■ ABOUT THIS TASK
Below are some entries. Repeat exactly the lines from the one with "outside it. -/" through the one with "leaves unused. -/", and only those.
RECORDS PROVIDED: Begin
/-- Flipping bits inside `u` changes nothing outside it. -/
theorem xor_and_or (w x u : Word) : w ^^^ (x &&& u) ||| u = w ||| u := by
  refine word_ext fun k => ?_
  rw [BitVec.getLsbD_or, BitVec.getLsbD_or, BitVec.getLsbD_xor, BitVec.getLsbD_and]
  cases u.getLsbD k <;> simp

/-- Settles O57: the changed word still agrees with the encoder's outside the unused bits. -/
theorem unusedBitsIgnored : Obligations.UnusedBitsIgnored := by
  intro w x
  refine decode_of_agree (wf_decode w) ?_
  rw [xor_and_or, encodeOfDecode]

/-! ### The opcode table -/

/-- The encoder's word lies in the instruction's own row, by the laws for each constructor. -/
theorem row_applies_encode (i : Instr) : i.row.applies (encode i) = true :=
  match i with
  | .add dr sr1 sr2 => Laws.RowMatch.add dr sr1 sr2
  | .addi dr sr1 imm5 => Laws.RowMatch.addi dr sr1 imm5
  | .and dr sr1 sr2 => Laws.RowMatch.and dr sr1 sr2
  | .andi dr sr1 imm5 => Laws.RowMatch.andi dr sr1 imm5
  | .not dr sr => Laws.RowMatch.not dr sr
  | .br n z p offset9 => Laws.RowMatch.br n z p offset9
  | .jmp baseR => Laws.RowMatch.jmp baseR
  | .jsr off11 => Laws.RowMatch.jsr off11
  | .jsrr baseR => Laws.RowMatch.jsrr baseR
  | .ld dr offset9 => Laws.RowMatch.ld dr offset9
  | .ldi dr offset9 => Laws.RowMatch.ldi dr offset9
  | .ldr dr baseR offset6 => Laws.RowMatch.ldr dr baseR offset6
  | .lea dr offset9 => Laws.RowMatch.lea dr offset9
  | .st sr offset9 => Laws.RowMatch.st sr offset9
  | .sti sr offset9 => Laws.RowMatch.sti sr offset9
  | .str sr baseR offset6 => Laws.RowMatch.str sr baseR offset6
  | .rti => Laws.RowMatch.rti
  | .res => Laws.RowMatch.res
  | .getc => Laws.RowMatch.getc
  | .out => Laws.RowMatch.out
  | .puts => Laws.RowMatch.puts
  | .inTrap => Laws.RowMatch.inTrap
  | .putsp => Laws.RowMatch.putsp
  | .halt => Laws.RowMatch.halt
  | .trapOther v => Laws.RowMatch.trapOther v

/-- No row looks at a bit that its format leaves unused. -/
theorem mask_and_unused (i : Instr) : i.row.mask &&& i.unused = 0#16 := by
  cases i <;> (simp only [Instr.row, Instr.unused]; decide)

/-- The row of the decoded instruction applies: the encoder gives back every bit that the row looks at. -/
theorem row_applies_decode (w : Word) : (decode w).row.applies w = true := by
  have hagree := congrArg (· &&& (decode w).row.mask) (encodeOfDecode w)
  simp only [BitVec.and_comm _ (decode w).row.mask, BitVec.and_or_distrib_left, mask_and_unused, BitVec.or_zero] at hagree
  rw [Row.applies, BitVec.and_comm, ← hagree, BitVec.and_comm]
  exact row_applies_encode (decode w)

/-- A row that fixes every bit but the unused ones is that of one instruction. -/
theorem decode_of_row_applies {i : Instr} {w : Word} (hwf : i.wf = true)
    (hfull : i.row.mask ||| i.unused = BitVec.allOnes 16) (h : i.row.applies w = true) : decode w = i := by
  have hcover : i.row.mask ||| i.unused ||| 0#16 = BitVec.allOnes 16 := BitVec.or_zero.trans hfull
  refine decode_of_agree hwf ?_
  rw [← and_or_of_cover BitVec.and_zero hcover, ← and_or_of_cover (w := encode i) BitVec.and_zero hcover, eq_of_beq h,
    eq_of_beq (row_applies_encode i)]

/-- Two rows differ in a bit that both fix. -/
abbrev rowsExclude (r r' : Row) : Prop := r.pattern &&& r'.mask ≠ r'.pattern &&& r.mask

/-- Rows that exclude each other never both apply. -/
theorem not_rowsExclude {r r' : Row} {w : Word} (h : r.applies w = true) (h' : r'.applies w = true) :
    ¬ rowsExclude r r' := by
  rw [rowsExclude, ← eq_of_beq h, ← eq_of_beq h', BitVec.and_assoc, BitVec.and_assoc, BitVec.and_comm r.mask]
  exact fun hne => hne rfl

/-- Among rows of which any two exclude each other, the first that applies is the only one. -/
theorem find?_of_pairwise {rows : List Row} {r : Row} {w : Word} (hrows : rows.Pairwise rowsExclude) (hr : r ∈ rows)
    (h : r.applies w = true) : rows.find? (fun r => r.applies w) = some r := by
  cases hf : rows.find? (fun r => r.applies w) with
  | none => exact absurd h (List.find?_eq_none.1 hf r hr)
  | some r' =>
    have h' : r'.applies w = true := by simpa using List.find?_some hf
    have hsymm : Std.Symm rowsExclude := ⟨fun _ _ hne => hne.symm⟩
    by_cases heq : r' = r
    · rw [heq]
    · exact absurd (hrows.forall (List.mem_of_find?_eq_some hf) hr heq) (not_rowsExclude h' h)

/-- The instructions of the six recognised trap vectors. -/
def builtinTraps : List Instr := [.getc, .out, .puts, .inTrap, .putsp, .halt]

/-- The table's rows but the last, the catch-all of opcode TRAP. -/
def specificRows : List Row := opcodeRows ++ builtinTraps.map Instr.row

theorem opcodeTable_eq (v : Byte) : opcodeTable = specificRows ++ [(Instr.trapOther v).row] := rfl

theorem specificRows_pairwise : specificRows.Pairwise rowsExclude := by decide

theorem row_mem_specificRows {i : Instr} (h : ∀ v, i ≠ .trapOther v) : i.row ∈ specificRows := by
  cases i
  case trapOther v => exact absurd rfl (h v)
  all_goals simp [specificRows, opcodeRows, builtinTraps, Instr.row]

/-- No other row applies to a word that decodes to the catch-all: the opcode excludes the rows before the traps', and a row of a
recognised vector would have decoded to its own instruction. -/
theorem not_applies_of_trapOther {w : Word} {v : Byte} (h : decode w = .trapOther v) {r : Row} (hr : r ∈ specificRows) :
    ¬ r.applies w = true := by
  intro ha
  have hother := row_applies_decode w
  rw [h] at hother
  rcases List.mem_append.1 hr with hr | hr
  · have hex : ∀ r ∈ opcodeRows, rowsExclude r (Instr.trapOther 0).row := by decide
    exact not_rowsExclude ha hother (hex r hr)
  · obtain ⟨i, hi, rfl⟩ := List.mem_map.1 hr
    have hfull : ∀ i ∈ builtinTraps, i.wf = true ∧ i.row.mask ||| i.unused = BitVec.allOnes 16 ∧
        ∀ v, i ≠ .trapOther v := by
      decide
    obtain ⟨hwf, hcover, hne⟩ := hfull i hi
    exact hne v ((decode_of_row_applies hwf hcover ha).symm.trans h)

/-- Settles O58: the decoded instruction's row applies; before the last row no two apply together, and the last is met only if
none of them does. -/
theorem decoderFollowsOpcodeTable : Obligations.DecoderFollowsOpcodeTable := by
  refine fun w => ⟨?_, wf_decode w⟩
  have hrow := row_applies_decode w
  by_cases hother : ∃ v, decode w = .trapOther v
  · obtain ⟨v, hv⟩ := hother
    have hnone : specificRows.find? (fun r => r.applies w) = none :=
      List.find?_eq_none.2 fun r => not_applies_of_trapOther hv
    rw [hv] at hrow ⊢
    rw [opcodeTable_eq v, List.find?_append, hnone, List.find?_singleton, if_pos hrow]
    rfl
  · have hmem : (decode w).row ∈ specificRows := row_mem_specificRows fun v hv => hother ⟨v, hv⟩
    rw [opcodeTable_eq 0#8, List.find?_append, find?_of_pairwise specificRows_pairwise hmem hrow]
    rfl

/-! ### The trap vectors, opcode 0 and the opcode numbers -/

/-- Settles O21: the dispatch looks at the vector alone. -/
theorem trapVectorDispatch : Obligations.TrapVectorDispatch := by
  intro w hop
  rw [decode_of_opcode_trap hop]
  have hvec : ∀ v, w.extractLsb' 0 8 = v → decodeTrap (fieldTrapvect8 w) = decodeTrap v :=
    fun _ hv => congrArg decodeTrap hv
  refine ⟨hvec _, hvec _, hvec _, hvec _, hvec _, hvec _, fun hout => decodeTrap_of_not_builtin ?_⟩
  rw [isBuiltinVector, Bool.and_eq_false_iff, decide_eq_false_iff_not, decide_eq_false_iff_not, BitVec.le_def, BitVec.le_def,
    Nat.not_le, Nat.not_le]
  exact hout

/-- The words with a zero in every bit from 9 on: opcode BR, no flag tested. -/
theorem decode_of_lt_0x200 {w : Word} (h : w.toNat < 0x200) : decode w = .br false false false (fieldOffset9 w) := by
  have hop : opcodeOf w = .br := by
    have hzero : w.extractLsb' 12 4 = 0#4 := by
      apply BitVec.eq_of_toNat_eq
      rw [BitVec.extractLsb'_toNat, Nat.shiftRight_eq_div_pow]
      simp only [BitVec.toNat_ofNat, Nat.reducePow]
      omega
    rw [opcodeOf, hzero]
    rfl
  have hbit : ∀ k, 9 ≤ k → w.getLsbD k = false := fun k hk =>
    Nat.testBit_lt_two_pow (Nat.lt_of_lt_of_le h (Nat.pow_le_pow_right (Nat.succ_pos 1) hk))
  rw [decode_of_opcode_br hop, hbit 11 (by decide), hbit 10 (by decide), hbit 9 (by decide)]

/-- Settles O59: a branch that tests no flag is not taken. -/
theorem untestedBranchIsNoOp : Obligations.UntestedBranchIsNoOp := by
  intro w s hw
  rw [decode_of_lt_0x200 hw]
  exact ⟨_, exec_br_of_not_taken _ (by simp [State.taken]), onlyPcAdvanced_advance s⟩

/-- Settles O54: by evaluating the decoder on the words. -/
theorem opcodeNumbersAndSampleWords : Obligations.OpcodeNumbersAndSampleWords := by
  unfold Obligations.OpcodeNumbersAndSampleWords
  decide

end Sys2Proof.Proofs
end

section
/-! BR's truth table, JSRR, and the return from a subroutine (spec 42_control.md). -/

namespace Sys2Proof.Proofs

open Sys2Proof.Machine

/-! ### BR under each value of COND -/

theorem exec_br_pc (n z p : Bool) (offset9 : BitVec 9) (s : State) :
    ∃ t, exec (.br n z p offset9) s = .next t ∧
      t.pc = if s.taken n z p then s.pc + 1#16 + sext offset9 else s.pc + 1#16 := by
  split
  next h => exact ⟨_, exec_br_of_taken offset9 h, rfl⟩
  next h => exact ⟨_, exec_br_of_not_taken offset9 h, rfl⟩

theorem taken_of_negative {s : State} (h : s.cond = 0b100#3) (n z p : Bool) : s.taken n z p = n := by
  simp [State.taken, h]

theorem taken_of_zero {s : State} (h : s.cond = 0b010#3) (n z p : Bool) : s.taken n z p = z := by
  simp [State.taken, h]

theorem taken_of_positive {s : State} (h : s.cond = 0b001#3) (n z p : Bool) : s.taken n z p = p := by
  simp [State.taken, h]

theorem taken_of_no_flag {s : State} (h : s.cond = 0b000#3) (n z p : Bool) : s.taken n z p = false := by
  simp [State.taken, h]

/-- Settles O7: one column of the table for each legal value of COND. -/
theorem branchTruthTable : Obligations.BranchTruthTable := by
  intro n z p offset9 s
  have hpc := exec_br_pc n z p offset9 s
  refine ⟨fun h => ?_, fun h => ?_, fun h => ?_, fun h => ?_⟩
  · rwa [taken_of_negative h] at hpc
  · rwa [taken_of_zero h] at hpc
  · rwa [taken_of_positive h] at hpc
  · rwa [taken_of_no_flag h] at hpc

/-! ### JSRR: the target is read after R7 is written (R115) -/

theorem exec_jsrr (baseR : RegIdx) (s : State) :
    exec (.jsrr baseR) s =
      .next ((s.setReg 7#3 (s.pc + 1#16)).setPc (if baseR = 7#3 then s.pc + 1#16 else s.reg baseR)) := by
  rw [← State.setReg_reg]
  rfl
RECORDS PROVIDED: End
RECORDS PROVIDED: Begin
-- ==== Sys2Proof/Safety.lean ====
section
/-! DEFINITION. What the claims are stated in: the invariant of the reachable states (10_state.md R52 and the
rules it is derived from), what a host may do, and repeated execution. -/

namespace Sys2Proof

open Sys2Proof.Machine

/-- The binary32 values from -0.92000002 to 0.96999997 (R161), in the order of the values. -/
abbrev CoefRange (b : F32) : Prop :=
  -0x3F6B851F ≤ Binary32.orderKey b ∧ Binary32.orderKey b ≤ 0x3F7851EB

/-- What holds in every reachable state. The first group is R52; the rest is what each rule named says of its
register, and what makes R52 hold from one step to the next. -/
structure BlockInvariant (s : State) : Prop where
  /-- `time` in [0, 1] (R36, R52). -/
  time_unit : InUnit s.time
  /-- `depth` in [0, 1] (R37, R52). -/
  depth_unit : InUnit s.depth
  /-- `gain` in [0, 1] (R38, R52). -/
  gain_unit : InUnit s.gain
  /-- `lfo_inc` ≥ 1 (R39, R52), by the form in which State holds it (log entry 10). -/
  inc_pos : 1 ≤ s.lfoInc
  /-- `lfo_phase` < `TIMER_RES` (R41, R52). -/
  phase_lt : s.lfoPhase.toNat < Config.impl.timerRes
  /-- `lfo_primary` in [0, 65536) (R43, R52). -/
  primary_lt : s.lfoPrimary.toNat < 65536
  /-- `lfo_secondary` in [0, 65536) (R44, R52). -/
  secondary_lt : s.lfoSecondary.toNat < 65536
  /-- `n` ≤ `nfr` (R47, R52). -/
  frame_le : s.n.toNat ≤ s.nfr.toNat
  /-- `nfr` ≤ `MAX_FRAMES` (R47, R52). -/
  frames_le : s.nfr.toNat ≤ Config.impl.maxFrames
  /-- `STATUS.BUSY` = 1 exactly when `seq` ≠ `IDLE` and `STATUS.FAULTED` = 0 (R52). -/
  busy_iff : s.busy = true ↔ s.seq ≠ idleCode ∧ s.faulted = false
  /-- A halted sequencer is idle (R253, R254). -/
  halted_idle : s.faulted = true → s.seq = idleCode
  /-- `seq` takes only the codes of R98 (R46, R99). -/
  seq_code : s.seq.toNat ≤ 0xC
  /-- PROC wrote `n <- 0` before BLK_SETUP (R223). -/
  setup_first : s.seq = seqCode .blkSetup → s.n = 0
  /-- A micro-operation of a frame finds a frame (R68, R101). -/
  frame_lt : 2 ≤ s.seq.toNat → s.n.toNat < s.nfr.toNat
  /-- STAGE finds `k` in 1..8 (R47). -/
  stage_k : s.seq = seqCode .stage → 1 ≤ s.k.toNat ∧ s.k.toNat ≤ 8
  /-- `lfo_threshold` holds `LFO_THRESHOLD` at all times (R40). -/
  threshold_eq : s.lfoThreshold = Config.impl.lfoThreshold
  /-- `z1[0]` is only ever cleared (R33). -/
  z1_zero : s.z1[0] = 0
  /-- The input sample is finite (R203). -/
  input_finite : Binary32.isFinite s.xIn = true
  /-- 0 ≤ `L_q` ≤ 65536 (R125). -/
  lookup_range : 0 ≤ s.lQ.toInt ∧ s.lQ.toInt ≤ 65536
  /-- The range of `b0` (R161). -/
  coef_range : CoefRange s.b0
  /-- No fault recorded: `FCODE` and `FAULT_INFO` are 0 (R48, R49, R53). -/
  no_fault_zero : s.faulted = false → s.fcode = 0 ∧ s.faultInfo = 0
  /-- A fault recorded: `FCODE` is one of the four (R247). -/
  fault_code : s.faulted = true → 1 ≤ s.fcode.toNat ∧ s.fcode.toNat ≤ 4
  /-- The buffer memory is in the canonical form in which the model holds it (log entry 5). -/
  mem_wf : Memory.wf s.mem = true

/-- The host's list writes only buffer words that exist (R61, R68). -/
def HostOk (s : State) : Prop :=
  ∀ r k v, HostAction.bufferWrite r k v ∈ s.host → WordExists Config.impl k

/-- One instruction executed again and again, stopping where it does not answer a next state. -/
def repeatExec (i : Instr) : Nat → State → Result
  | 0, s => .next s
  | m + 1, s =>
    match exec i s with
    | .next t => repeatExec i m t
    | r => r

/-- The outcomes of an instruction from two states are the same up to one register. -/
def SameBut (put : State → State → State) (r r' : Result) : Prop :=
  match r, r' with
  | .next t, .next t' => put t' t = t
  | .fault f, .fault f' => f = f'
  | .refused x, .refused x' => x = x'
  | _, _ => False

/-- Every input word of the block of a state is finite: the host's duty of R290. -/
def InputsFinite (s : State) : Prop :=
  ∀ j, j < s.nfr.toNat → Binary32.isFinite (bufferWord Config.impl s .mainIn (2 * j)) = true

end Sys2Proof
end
RECORDS PROVIDED: End
RECORDS PROVIDED: Begin
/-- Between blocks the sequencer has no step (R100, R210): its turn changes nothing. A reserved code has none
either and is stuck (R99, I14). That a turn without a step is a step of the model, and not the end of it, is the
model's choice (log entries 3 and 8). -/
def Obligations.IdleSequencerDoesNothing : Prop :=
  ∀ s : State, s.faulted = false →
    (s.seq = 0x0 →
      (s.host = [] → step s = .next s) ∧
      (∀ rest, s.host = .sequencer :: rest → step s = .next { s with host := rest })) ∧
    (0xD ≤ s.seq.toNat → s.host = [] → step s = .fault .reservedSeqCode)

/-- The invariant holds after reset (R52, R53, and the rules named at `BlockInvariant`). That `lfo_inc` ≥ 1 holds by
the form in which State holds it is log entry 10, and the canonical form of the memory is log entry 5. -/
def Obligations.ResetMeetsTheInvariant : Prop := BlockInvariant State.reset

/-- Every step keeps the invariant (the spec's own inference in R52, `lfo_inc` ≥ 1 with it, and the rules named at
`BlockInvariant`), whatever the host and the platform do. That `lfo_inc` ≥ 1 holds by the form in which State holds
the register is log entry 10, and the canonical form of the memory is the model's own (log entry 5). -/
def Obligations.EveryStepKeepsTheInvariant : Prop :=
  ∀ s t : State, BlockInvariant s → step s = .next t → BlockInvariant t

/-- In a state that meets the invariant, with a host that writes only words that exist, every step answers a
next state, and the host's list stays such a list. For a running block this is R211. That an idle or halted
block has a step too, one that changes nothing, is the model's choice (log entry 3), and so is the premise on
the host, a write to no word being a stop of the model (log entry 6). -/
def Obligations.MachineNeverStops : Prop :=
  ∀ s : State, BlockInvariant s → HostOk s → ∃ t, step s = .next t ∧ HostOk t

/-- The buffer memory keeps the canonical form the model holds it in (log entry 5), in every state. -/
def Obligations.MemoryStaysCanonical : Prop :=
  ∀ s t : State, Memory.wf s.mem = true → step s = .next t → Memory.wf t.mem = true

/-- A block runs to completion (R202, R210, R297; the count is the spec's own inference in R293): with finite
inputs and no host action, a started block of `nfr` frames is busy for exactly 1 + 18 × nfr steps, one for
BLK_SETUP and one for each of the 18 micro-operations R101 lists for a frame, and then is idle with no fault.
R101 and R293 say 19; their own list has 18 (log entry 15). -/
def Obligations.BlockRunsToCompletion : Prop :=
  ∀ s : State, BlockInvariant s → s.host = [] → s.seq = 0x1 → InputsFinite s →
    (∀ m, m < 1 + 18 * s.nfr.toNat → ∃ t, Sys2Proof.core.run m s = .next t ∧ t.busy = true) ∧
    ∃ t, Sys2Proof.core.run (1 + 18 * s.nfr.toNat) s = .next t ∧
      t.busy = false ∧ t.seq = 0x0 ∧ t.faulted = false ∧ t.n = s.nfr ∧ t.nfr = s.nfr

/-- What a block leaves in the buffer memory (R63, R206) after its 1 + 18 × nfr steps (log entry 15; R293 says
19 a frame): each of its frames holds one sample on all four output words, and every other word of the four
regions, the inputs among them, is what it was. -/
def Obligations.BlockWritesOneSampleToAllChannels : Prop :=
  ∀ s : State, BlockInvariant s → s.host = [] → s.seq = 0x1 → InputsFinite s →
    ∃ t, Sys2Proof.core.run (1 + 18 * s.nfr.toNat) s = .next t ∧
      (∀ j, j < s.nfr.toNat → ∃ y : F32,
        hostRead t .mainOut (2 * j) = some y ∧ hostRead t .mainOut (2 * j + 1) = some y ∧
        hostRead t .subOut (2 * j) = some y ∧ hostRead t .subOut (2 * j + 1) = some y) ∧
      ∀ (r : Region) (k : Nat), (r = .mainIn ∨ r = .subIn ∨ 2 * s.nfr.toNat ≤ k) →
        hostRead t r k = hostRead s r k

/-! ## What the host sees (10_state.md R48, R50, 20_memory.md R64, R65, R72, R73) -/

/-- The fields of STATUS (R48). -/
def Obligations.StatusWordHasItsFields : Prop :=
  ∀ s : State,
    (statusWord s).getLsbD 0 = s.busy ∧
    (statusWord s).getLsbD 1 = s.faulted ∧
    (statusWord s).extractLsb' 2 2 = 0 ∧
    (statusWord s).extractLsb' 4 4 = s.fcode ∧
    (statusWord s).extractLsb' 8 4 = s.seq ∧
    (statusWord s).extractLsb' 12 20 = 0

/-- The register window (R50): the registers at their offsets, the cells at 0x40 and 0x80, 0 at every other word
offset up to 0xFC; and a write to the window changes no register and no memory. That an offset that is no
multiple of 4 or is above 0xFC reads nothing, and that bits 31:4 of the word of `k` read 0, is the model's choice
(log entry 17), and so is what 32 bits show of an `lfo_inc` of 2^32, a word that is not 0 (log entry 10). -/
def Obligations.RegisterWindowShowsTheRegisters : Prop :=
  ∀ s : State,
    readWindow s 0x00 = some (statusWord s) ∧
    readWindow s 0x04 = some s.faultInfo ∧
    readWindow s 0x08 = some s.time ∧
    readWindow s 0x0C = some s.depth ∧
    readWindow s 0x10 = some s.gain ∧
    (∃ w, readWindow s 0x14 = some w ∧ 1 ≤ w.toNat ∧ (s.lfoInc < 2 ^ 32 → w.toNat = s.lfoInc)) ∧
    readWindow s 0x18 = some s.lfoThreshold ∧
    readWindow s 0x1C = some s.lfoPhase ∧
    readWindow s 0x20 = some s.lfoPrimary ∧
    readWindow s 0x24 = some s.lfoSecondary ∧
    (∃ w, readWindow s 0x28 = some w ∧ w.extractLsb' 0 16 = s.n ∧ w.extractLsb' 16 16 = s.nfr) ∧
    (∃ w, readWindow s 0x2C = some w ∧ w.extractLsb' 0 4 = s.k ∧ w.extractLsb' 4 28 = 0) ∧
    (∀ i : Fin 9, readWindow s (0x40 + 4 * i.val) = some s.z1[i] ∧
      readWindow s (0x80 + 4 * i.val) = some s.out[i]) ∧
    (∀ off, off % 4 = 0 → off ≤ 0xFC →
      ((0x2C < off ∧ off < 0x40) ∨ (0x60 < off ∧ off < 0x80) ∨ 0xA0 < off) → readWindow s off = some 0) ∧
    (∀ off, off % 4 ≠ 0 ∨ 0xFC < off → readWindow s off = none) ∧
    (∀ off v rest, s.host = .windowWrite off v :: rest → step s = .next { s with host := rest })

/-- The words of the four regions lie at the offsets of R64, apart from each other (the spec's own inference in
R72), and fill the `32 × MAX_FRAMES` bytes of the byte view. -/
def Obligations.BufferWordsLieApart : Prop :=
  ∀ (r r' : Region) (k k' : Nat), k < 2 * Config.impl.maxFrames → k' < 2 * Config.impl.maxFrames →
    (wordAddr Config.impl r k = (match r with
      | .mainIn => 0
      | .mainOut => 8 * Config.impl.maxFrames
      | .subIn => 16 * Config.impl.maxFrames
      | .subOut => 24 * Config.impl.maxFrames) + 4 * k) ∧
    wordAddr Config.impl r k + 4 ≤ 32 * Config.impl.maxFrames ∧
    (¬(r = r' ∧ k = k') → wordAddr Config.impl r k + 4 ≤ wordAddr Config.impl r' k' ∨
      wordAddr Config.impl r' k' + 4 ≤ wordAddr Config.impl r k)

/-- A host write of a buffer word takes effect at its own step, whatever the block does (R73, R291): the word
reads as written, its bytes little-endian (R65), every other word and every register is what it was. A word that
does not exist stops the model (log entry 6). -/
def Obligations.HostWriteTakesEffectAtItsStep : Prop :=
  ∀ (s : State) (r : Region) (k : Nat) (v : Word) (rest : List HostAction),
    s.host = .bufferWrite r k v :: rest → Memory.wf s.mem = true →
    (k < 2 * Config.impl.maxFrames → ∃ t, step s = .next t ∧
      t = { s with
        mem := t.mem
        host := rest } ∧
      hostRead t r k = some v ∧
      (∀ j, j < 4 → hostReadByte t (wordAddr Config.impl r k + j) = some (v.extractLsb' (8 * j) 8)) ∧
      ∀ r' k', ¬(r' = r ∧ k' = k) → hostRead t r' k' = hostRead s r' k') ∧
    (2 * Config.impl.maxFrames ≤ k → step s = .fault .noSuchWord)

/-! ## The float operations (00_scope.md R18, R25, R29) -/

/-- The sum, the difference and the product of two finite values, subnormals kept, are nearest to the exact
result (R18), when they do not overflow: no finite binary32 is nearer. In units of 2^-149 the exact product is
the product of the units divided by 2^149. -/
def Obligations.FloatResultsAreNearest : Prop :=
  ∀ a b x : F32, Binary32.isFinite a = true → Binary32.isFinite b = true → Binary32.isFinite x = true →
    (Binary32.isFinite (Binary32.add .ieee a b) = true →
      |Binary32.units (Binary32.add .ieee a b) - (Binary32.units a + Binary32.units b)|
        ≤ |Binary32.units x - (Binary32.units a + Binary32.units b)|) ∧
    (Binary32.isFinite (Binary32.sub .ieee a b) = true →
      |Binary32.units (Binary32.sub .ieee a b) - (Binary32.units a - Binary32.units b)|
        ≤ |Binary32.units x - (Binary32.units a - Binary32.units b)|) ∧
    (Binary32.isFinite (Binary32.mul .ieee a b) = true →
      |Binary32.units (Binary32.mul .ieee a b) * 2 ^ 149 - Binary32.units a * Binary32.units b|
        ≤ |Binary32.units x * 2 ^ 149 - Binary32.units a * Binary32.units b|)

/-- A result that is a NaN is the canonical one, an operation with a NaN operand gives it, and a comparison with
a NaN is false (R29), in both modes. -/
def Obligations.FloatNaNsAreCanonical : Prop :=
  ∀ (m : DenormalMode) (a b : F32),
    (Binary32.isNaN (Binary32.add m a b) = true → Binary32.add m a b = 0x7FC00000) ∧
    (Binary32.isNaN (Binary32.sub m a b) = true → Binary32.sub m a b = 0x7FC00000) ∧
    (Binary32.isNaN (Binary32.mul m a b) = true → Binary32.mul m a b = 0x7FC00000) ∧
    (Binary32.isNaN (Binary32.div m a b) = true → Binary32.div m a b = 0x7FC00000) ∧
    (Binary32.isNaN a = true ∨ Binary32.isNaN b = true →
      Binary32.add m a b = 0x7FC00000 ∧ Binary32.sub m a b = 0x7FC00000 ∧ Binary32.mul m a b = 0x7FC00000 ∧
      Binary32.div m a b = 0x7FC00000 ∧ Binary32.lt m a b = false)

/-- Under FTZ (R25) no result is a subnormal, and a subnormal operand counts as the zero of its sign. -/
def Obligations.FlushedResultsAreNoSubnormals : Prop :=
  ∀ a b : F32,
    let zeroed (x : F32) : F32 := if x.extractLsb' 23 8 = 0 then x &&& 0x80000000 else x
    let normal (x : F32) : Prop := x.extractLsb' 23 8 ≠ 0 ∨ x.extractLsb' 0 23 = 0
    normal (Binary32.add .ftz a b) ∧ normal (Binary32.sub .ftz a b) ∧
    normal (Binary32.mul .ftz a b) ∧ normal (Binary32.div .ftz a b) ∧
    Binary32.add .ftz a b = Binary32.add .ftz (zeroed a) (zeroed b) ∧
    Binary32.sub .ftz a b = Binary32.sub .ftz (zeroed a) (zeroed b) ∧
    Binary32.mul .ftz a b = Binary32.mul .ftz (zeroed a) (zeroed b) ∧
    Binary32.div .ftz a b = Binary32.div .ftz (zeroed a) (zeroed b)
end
RECORDS PROVIDED: End
■ WRITTEN ANSWER
/-- Flipping bits inside `u` changes nothing outside it. -/
theorem xor_and_or (w x u : Word) : w ^^^ (x &&& u) ||| u = w ||| u := by
  refine word_ext fun k => ?_
  rw [BitVec.getLsbD_or, BitVec.getLsbD_or, BitVec.getLsbD_xor, BitVec.getLsbD_and]
  cases u.getLsbD k <;> simp

/-- Settles O57: the changed word still agrees with the encoder's outside the unused bits. -/
theorem unusedBitsIgnored : Obligations.UnusedBitsIgnored := by
  intro w x
  refine decode_of_agree (wf_decode w) ?_
  rw [xor_and_or, encodeOfDecode]

/-! ### The opcode table -/

/-- The encoder's word lies in the instruction's own row, by the laws for each constructor. -/
theorem row_applies_encode (i : Instr) : i.row.applies (encode i) = true :=
  match i with
  | .add dr sr1 sr2 => Laws.RowMatch.add dr sr1 sr2
  | .addi dr sr1 imm5 => Laws.RowMatch.addi dr sr1 imm5
  | .and dr sr1 sr2 => Laws.RowMatch.and dr sr1 sr2
  | .andi dr sr1 imm5 => Laws.RowMatch.andi dr sr1 imm5
  | .not dr sr => Laws.RowMatch.not dr sr
  | .br n z p offset9 => Laws.RowMatch.br n z p offset9
  | .jmp baseR => Laws.RowMatch.jmp baseR
  | .jsr off11 => Laws.RowMatch.jsr off11
  | .jsrr baseR => Laws.RowMatch.jsrr baseR
  | .ld dr offset9 => Laws.RowMatch.ld dr offset9
  | .ldi dr offset9 => Laws.RowMatch.ldi dr offset9
  | .ldr dr baseR offset6 => Laws.RowMatch.ldr dr baseR offset6
  | .lea dr offset9 => Laws.RowMatch.lea dr offset9
  | .st sr offset9 => Laws.RowMatch.st sr offset9
  | .sti sr offset9 => Laws.RowMatch.sti sr offset9
  | .str sr baseR offset6 => Laws.RowMatch.str sr baseR offset6
  | .rti => Laws.RowMatch.rti
  | .res => Laws.RowMatch.res
  | .getc => Laws.RowMatch.getc
  | .out => Laws.RowMatch.out
  | .puts => Laws.RowMatch.puts
  | .inTrap => Laws.RowMatch.inTrap
  | .putsp => Laws.RowMatch.putsp
  | .halt => Laws.RowMatch.halt
  | .trapOther v => Laws.RowMatch.trapOther v

/-- No row looks at a bit that its format leaves unused. -/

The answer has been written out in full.